Add sourdough starter and mix until water is milky in color. 

Add flour. Mix just until combined, until you cannot see any dry flour.

Cover bowl with a damp towel or lids and allow to rest for 1 hour.

[Feed the remaining sourdough starter for future use. You won’t need any more for this recipe.]

Stretch & Fold: Using lightly wet hands, pinch the edge of the dough in the 1 o’clock position between your thumb, index, and middle finger tips down to your second knuckle and pull the dough a bit and fold over the top of the dough, past the center, and release. Turn the bowl less than a quarter turn and repeat. Do this about 10 times, until the dough starts to take shape.

Pinch the side of the dough away from you and gently stretch the dough up and fold it back down towards you, and tuck under, so the seam side is now down and the smooth side is up. Turn the bowl a quarter turn, tuck the edge of the dough away from you under by pressing the edge under then pulling towards you, using the side of the bowl facing you as a backstop. Turn the bowl a quarter turn and repeat. Do this a few times until the dough starts to resemble a smooth ball.

Rest, covered, somewhere warm, 1 hour.

Tuck & Rotate: With lightly wet hands, lift the dough up, and stretch the top layer of dough by gently pulling and tucking an edge under the dough, rotating, and repeating 4-8 times until the dough forms into a smooth ball with the seams tucked underneath. If the dough gets sticky, just set it down and come back in 10 minutes.

Rest, covered, somewhere warm, 1 hour.

Trim a piece of parchment paper to squares that will fit your dutch oven. Set aside.

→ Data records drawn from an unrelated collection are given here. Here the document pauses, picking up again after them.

-- ==== Sys2Proof/Machine/Flags.lean ====
section
/-! DEFINITION. The status items, their latched and mask flags, attention and its NOTICE (R165 to R167), the lamps
(R168), and the return queue and return line that carry them (R158). -/

namespace Sys2Proof.Machine

/-! ### The items (R165) -/

/-- Group and number of an item. -/
def itemNumber : StatusItem → Nat × Nat
  | .link => (0, 0)
  | .ext => (0, 1)
  | .mode => (0, 2)
  | .returnOverrun => (0, 3)
  | .state c => (1, 4 * c)
  | .wind c => (1, 4 * c + 1)
  | .supply c => (1, 4 * c + 2)
  | .driverFault c => (1, 4 * c + 3)
  | .cipher => (2, 0)
  | .cipherOverflow => (2, 1)
  | .waiting => (2, 2)
  | .genSteal => (2, 3)
  | .pizzFull => (2, 4)
  | .seqNoPlayer => (3, 0)
  | .seqHoldFull => (3, 1)

/-- The items of a group in item order; none beyond group 3. -/
def groupItems : Nat → List StatusItem
  | 0 => [.link, .ext, .mode, .returnOverrun]
  | 1 => (List.range 4).flatMap (fun c => [.state c, .wind c, .supply c, .driverFault c])
  | 2 => [.cipher, .cipherOverflow, .waiting, .genSteal, .pizzFull]
  | 3 => [.seqNoPlayer, .seqHoldFull]
  | _ => []

/-- The item of a group and number, if there is one. -/
def itemAt (group no : Nat) : Option StatusItem := (groupItems group)[no]?

/-- All 27 items. -/
def allItems : List StatusItem := (List.range 4).flatMap groupItems

/-- The index of an item's flags. -/
def itemIndex (i : StatusItem) : Nat := 16 * (itemNumber i).1 + (itemNumber i).2

/-- The item has kind event; the others are state items. -/
def isEvent : StatusItem → Bool
  | .returnOverrun | .cipherOverflow | .genSteal | .pizzFull | .seqNoPlayer | .seqHoldFull => true
  | _ => false

/-- The status item of an event item. -/
def eventItem : EventItem → StatusItem
  | .returnOverrun => .returnOverrun
  | .cipherOverflow => .cipherOverflow
  | .genSteal => .genSteal
  | .pizzFull => .pizzFull
  | .seqNoPlayer => .seqNoPlayer
  | .seqHoldFull => .seqHoldFull

/-- The latched flag of an item. -/
def State.latched (s : State) (i : StatusItem) : Bool := s.status.latched.get false (itemIndex i)

/-- The mask flag of an item. -/
def State.maskedItem (s : State) (i : StatusItem) : Bool := s.status.masked.get false (itemIndex i)

/-- The stretch of an event item (R168, log 24). -/
def State.stretch (s : State) (i : StatusItem) : Option Nat := s.status.stretch.get none (itemIndex i)

/-- Write a latched flag. -/
def State.setLatched (s : State) (i : StatusItem) (b : Bool) : State :=
  s.setStatus { s.status with latched := s.status.latched.put false (itemIndex i) b }

/-- Write a mask flag. -/
def State.setMasked (s : State) (i : StatusItem) (b : Bool) : State :=
  s.setStatus { s.status with masked := s.status.masked.put false (itemIndex i) b }

/-- Write a stretch. -/
def State.setStretch (s : State) (i : StatusItem) (x : Option Nat) : State :=
  s.setStatus { s.status with stretch := s.status.stretch.put none (itemIndex i) x }

/-! ### Attention (R167) -/

/-- The item is latched and unmasked. -/
def State.raised (s : State) (i : StatusItem) : Bool := s.latched i && !s.maskedItem i

/-- R167: attention is true while any item is latched and unmasked. -/
def State.attention (s : State) : Bool := allItems.any s.raised

/-- The payload byte of a NOTICE: bit g while group g holds a latched unmasked flag (section 11.2). -/
def State.noticeGroups (s : State) : Byte :=
  byteOf ((List.range 4).foldr (fun g acc => ((groupItems g).any s.raised).toNat + 2 * acc) 0)

/-- The strap address as a byte. -/
def State.strapByte (s : State) : Byte := byteOf s.status.strap.val

/-- A NOTICE frame (section 11.2). -/
def State.noticeFrame (s : State) : UpFrame := .own 0x13#8 [s.strapByte, s.noticeGroups]

/-! ### The return line (R158) -/

/-- R157: the oldest request of the queue is being served. -/
def State.serving (s : State) : Bool := !s.port.requests.isEmpty

/-- R158: a free line takes the oldest frame of the queue, with the attention flag as it stands. -/
def startLine (s : State) : State :=
  match s.port.line, s.port.returnQueue with
  | none, f :: rest =>
    s.setPort { s.port with returnQueue := rest, line := some ⟨f, s.attention⟩ }
  | _, _ => s

/-- R165, R168: an item's flag is set, and the stretch of an event item starts again. -/
def setFlag (i : StatusItem) (s : State) : State :=
  let t := s.setLatched i true
  if isEvent i then t.setStretch i (some Config.stretchTime) else t

/-- R158: a frame is dropped and RETURN-OVERRUN is latched. A NOTICE this would cause is held while a request is being
served (R167); otherwise it is offered to the same full queue and dropped as well. -/
def overrun (s : State) : State :=
  let t := setFlag .returnOverrun s
  if t.attention && !s.attention && s.serving then
    t.setStatus { t.status with heldNotice := true }
  else t

/-- R158: a frame offered to the return queue. -/
def offer (f : UpFrame) (s : State) : State :=
  if s.port.returnQueue.length < Config.returnCapacity then
    startLine (s.setPort { s.port with returnQueue := s.port.returnQueue ++ [f] })
  else overrun s

/-- R167: what a change of flags or masks from `before` to `s` puts out: a NOTICE when attention has risen, held while a
request is being served. -/
def announce (before s : State) : State :=
  if s.attention && !before.attention then
    if s.serving then s.setStatus { s.status with heldNotice := true }
    else offer s.noticeFrame s
  else s

/-- R165: latch an item. -/
def latch (i : StatusItem) (s : State) : State := announce s (setFlag i s)

/-- R166: the latched flags of a group are cleared. A fall of attention queues no frame (R167). -/
def clearGroup (g : Nat) (s : State) : State := (groupItems g).foldl (fun t i => t.setLatched i false) s

/-! ### Current values (R165) -/

/-- The code of a chamber state; the phases of LOWERING are one state (R142, R176). -/
def stateCode : ChamberState → Nat
  | .dark => 0
  | .blower => 1
  | .settle => 2
  | .enabled => 3
  | .lowering _ => 4
  | .fault => 5

/-- R147: the current value of CIPHER. -/
def State.cipherAny (s : State) : Bool := (List.range 4).any (fun c => !(s.chamber c).ciphers.isEmpty)

/-- R165: a FOLLOW lamp of the item is lit. -/
def State.itemLit (s : State) (i : StatusItem) : Bool :=
  match i with
  | .link => decide (s.port.link = .up)
  | .ext => s.ext.up
  | .mode => decide (s.mode = .play)
  | .state c => decide ((s.chamber c).state = .enabled)
  | .wind c => (s.chamber c).windReady
  | .supply c => (s.chamber c).supplyOk
  | .driverFault c => decide ((s.chamber c).boards ≠ 0)
  | .cipher => s.cipherAny
  | .waiting => s.waitingAny
  | .returnOverrun | .cipherOverflow | .genSteal | .pizzFull | .seqNoPlayer | .seqHoldFull =>
    (s.stretch i).isSome

/-- The code of LINK (R176). -/
def linkCode : LinkState → Nat
  | .down => 0
  | .training => 1
  | .up => 2

/-- The code of MODE (R176). -/
def modeCode : Mode → Nat
  | .config => 0
  | .play => 1
  | .tune => 2

/-- R176: the current value of a state item as it is sent; nothing for an event item. -/
def State.itemValue (s : State) (i : StatusItem) : Bytes :=
  match i with
  | .link => [byteOf (linkCode s.port.link)]
  | .ext => [byteOf (!s.ext.up).toNat]
  | .mode => [byteOf (modeCode s.mode)]
  | .state c => [byteOf (stateCode (s.chamber c).state)]
  | .wind c => [byteOf (s.chamber c).windReady.toNat]
  | .supply c => [byteOf (s.chamber c).supplyOk.toNat]
  | .driverFault c => imageBytes 2 (s.chamber c).boards.toNat
  | .cipher => [byteOf s.cipherAny.toNat]
  | .waiting => [byteOf s.waitingAny.toNat]
  | .returnOverrun | .cipherOverflow | .genSteal | .pizzFull | .seqNoPlayer | .seqHoldFull => []

/-- R166, R176: a group as STATUS-READ returns it. -/
def State.groupData (s : State) (g : Nat) : Bytes :=
  (groupItems g).flatMap (fun i => s.itemValue i ++ [byteOf (s.latched i).toNat])

/-! ### Lamps (R168) -/

/-- R168: the output of a lamp, true for lit. -/
def State.lampOutput (s : State) (n : Nat) : Bool :=
  let l := s.lamp n
  match l.mode with
  | .off => false
  | .steady => true
  | .blink => s.status.blinkOn
  | .follow => xor (s.itemLit l.item) l.invert

/-- The 16 outputs, lamp n at bit n. -/
def State.lampOutputs (s : State) : BitVec 16 :=
  BitVec.ofNat 16 ((List.range 16).foldr (fun n acc => (s.lampOutput n).toNat + 2 * acc) 0)

/-- A LAMP frame of given outputs (section 11.2). -/
def State.lampFrame (s : State) (outputs : BitVec 16) : UpFrame :=
  .own 0x14#8 (s.strapByte :: imageBytes 2 outputs.toNat)

/-- R168: a LAMP frame held until the REPLY of the request being served; it carries the outputs as they were when it
was caused. DESIGN CHOICE (log 10, unsafe). -/
def holdLamps (before s : State) : State :=
  if s.lampOutputs = before.lampOutputs then s
  else s.setStatus { s.status with heldLamps := s.status.heldLamps ++ [s.lampOutputs] }

/-- R168: the LAMP frame of a command that has changed a lamp's output, held while a request is being served. One
command is one event: DEDUCED (log 9, unsafe). -/
def announceLamps (before s : State) : State :=
  if s.lampOutputs = before.lampOutputs then s
  else if s.serving then holdLamps before s
  else offer (s.lampFrame s.lampOutputs) s

/-- R167, R168: the held NOTICE and then the held LAMP frames are queued. A NOTICE or LAMP frame that these cause is
offered to the full queue that caused it, and is dropped. -/
def releaseHeld (s : State) : State :=
  let lamps := s.status.heldLamps
  let t := if s.status.heldNotice then offer s.noticeFrame s else s
  let u := lamps.foldl (fun u outputs => offer (u.lampFrame outputs) u) t
  u.setStatus { u.status with heldNotice := false, heldLamps := [] }

/-! ### What leaves on the return line (section 11.1) -/

/-- The bytes of a frame on the return line: bit 7 of the type of the relay's own frame is the attention flag (R172); a
forwarded frame is unchanged. The length byte of a payload over 255 bytes is free (log 13). -/
def LineFrame.wire (l : LineFrame) : Bytes :=
  match l.frame with
  | .forwarded bytes => bytes
  | .own type payload =>
    let typeByte := byteOf (type.toNat + 128 * l.attention.toNat)
    let lengthByte :=
      if payload.length ≤ 255 then byteOf payload.length else Config.overlongLength payload.length
    let body := typeByte :: lengthByte :: payload
    body ++ crcBytes body

end Sys2Proof.Machine
end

Use the tuck & rotate method again, to shape the dough into a smooth ball.

If the dough feels a little lax and you aren’t confident it will keep it’s shape:
Put it back in the bowl for an hour rest. After the hour, perform one last tuck & rotate and then place onto the parchment, covered with an upside-down bowl for a final 1 hour rest. 

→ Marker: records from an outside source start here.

-- ==== Sys2Proof/Machine/Mapping.lean ====
section
/-! DEFINITION. Ranks, classes of points, and the key-to-point mapping (chapter 2). -/

namespace Sys2Proof.Machine

/-- R18: the highest note H of a rank's compass. -/
def RankRecord.highest (r : RankRecord) : Int := r.lowest + r.noteCount - 1

/-- R18: the note lies in the rank's compass. -/
def RankRecord.inCompass (r : RankRecord) (n : Int) : Bool := decide (r.lowest ≤ n) && decide (n ≤ r.highest)

/-- R18: the point of note N: base point + (N - L) of the rank's chamber. -/
def RankRecord.pointOf (r : RankRecord) (n : Int) : Point := ⟨r.chamber, ((r.base : Int) + (n - r.lowest)).toNat⟩

/-- R18: the rank, of kind PIPE or STRUCK, occupies the point. -/
def RankRecord.covers (r : RankRecord) (p : Point) : Bool :=
  decide (r.kind ≠ .none) && decide (r.chamber = p.chamber) && decide (r.base ≤ p.point) &&
    decide (p.point < r.base + r.noteCount)

/-- R23: the rank a point belongs to: the lowest-numbered PIPE or STRUCK rank that occupies it. -/
def State.rankOf (s : State) (p : Point) : Option Nat := (List.range 48).find? (fun r => (s.rank r).covers p)

/-- R23: a pipe point. -/
def State.isPipe (s : State) (p : Point) : Bool :=
  match s.rankOf p with
  | some r => decide ((s.rank r).kind = .pipe)
  | none => false

/-- R23: a struck point. -/
def State.isStruck (s : State) (p : Point) : Bool :=
  match s.rankOf p with
  | some r => decide ((s.rank r).kind = .struck)
  | none => false

/-- R22: the point of a rank note, from the rank's mapping fields as they stand. -/
def State.notePoint (s : State) (rank : Nat) (note : Int) : Point := (s.rank rank).pointOf note

/-- The fields of a stop that the mapping reads (R33). -/
structure MappingFields where
  rank : Nat
  offset : Int
  lowBreak : Break
  highBreak : Break
  borrow : Option Nat
  deriving DecidableEq, Repr

/-- The mapping fields of a stop (R33). -/
def StopRecord.mapping (x : StopRecord) : MappingFields := ⟨x.rank, x.offset, x.lowBreak, x.highBreak, x.borrow⟩

/-- R56: a tuning selection maps with both breaks SILENT and no borrow rank. -/
def TuningSelection.mapping (x : TuningSelection) : MappingFields := ⟨x.rank, x.offset, .silent, .silent, none⟩

/-- R36: 12 added repeatedly until the note is at or above L: the first such note is L + (n - L) mod 12. -/
def foldUp (low n : Int) : Int := low + (n - low) % 12

/-- R37: 12 subtracted repeatedly until the note is at or below H: the first such note is H - (H - n) mod 12. -/
def foldDown (high n : Int) : Int := high - (high - n) % 12

/-- R34: the point of a note in the compass; silent outside it. -/
def RankRecord.noteOrSilent (r : RankRecord) (n : Int) : Option Point :=
  if r.inCompass n then some (r.pointOf n) else none

/-- R35: the target below the compass under a borrow rank, from that rank alone. -/
def borrowTarget (r : RankRecord) (n : Int) : Option Point :=
  if r.kind = .none then none else r.noteOrSilent n

/-- R33 to R37: the target of a note under a rank, its breaks and its borrow rank. -/
def noteTarget (r : RankRecord) (borrow : Option RankRecord) (low high : Break) (n : Int) : Option Point :=
  if r.kind = .none then none
  else if r.inCompass n then some (r.pointOf n)
  else if n < r.lowest then
    match borrow, low with
    | some b, _ => borrowTarget b n
    | none, .fold => r.noteOrSilent (foldUp r.lowest n)
    | none, .silent => none
  else
    match high with
    | .fold => r.noteOrSilent (foldDown r.highest n)
    | .silent => none

/-- R33: the target of key `k`: the note is k plus the offset. -/
def State.target (s : State) (m : MappingFields) (k : Nat) : Option Point :=
  noteTarget (s.rank m.rank) (m.borrow.map s.rank) m.lowBreak m.highBreak ((k : Int) + m.offset)

end Sys2Proof.Machine
end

Otherwise, if the dough is feeling like it has enough tension to keep its shape:
Place the dough directly onto the parchment, covered with an upside-down bowl for a final 2-hour rest.

Move dough to fridge and allow to rest 3–24 hours, covered by an upside-down bowl.

BAKE

Leaving the dough in the fridge, preheat your oven with the dutch oven inside to 450˚F (230˚C).

When oven is preheated, remove the dough from the fridge, lightly dust with flour, and score the dough with a bread lame.

Remove the dutch oven and drop the parchment paper with the dough into the dutch oven. Bake for 35 minutes covered, then 10-15 minutes uncovered, or until dark golden brown.

Remove loaf from dutch oven and allow to cool on a rack for 1 hour.

I’ve updated the recipe since making this video, but the techniques shown are still helpful to see!